- [What you should do]: Copy all lines in the material holding the string "TDesc".

- [Provided records]:
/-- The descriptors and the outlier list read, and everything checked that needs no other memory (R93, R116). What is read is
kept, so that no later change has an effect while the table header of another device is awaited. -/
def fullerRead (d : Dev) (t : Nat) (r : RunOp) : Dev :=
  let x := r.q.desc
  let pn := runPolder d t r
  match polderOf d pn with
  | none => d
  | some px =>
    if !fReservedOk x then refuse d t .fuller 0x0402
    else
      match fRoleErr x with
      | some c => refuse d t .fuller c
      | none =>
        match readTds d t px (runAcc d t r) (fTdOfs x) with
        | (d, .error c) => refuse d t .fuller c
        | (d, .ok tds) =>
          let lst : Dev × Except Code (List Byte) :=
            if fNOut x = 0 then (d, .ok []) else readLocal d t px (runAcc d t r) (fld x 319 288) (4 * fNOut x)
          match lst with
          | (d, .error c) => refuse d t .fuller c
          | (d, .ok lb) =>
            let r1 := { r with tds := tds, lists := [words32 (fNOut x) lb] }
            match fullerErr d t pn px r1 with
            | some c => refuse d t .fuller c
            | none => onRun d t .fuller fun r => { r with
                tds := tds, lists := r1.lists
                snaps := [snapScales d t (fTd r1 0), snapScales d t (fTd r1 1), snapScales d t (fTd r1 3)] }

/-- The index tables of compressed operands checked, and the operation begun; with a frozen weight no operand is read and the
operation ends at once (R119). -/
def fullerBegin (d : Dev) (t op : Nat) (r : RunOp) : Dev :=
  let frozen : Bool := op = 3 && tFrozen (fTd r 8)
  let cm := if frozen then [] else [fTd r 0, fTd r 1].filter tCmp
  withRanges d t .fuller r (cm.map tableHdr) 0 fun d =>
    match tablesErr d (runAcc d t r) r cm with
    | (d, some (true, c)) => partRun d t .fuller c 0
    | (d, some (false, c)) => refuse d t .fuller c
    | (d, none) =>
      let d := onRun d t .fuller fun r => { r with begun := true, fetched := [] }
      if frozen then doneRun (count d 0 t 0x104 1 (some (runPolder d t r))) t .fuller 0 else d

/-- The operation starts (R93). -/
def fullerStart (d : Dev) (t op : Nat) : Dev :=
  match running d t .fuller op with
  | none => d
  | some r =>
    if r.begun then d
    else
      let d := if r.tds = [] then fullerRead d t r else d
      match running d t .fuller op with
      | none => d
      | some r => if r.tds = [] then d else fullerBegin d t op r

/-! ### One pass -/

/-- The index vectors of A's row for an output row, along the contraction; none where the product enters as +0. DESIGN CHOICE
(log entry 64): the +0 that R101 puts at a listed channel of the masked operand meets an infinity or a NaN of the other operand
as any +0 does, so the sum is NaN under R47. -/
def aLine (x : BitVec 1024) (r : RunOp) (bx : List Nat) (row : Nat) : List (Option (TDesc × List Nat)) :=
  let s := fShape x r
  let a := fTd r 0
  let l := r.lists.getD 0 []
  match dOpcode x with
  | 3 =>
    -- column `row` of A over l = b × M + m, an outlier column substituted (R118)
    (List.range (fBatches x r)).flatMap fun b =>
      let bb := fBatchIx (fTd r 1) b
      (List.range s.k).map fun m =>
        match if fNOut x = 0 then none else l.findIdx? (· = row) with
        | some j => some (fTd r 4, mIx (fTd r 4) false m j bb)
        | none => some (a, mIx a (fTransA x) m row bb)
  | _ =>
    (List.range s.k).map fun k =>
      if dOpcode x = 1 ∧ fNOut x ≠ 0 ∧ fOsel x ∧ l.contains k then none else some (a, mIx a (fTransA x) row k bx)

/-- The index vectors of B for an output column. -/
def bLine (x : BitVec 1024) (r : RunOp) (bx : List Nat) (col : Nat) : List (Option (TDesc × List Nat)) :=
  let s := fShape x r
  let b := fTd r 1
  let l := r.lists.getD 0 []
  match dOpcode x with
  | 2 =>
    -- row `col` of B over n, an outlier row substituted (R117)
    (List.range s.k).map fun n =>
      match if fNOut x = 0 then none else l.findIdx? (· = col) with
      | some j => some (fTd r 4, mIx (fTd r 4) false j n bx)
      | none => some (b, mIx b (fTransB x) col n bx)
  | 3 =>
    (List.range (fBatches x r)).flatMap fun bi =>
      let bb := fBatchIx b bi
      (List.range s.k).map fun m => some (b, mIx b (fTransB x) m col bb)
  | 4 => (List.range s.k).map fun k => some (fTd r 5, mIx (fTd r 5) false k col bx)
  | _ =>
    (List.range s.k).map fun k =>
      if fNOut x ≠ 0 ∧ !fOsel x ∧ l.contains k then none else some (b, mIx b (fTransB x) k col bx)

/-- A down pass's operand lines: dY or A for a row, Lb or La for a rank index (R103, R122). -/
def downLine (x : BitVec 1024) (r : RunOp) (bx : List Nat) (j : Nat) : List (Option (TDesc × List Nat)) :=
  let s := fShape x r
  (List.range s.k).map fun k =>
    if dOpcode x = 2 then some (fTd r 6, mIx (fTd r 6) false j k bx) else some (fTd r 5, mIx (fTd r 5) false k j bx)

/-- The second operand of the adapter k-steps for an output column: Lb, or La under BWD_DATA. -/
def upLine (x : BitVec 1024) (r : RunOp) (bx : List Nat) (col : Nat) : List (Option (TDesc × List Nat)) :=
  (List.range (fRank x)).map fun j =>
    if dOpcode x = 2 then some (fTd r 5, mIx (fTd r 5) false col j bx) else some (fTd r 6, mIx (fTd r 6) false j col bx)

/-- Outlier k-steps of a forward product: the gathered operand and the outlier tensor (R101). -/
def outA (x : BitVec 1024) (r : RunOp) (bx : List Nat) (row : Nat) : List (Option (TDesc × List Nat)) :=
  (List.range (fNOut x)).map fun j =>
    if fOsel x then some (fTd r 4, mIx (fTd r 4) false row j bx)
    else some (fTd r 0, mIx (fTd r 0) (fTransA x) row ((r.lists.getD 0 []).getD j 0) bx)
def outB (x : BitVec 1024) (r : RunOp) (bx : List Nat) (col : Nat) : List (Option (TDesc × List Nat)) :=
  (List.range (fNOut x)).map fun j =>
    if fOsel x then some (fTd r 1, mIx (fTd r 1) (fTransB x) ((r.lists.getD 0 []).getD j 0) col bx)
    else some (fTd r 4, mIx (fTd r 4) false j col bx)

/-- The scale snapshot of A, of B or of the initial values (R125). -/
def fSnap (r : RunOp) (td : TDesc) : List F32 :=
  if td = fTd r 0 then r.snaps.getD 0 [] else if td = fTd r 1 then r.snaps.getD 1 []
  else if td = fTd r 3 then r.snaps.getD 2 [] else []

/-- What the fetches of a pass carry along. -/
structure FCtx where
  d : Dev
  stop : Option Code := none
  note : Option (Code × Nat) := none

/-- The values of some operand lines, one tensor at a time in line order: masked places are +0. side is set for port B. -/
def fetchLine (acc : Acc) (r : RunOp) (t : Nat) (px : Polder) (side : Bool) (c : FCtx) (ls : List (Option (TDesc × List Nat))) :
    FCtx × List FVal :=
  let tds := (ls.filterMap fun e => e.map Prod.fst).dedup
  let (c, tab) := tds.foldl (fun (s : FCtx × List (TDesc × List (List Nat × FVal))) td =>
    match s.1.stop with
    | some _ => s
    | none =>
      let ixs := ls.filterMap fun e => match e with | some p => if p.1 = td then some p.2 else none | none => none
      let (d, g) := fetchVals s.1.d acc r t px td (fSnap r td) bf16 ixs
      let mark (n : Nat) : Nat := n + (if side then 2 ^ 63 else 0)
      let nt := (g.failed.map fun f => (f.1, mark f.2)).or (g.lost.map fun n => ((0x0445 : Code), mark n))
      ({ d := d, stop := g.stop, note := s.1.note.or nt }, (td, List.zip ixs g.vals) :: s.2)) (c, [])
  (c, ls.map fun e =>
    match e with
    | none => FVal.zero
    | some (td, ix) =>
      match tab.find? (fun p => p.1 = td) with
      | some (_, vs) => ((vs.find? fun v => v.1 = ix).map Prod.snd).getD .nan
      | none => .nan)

- [Solution to this task]:
def aLine (x : BitVec 1024) (r : RunOp) (bx : List Nat) (row : Nat) : List (Option (TDesc × List Nat)) :=
def bLine (x : BitVec 1024) (r : RunOp) (bx : List Nat) (col : Nat) : List (Option (TDesc × List Nat)) :=
def downLine (x : BitVec 1024) (r : RunOp) (bx : List Nat) (j : Nat) : List (Option (TDesc × List Nat)) :=
def upLine (x : BitVec 1024) (r : RunOp) (bx : List Nat) (col : Nat) : List (Option (TDesc × List Nat)) :=
def outA (x : BitVec 1024) (r : RunOp) (bx : List Nat) (row : Nat) : List (Option (TDesc × List Nat)) :=
def outB (x : BitVec 1024) (r : RunOp) (bx : List Nat) (col : Nat) : List (Option (TDesc × List Nat)) :=
def fSnap (r : RunOp) (td : TDesc) : List F32 :=
def fetchLine (acc : Acc) (r : RunOp) (t : Nat) (px : Polder) (side : Bool) (c : FCtx) (ls : List (Option (TDesc × List Nat))) :
  let (c, tab) := tds.foldl (fun (s : FCtx × List (TDesc × List (List Nat × FVal))) td =>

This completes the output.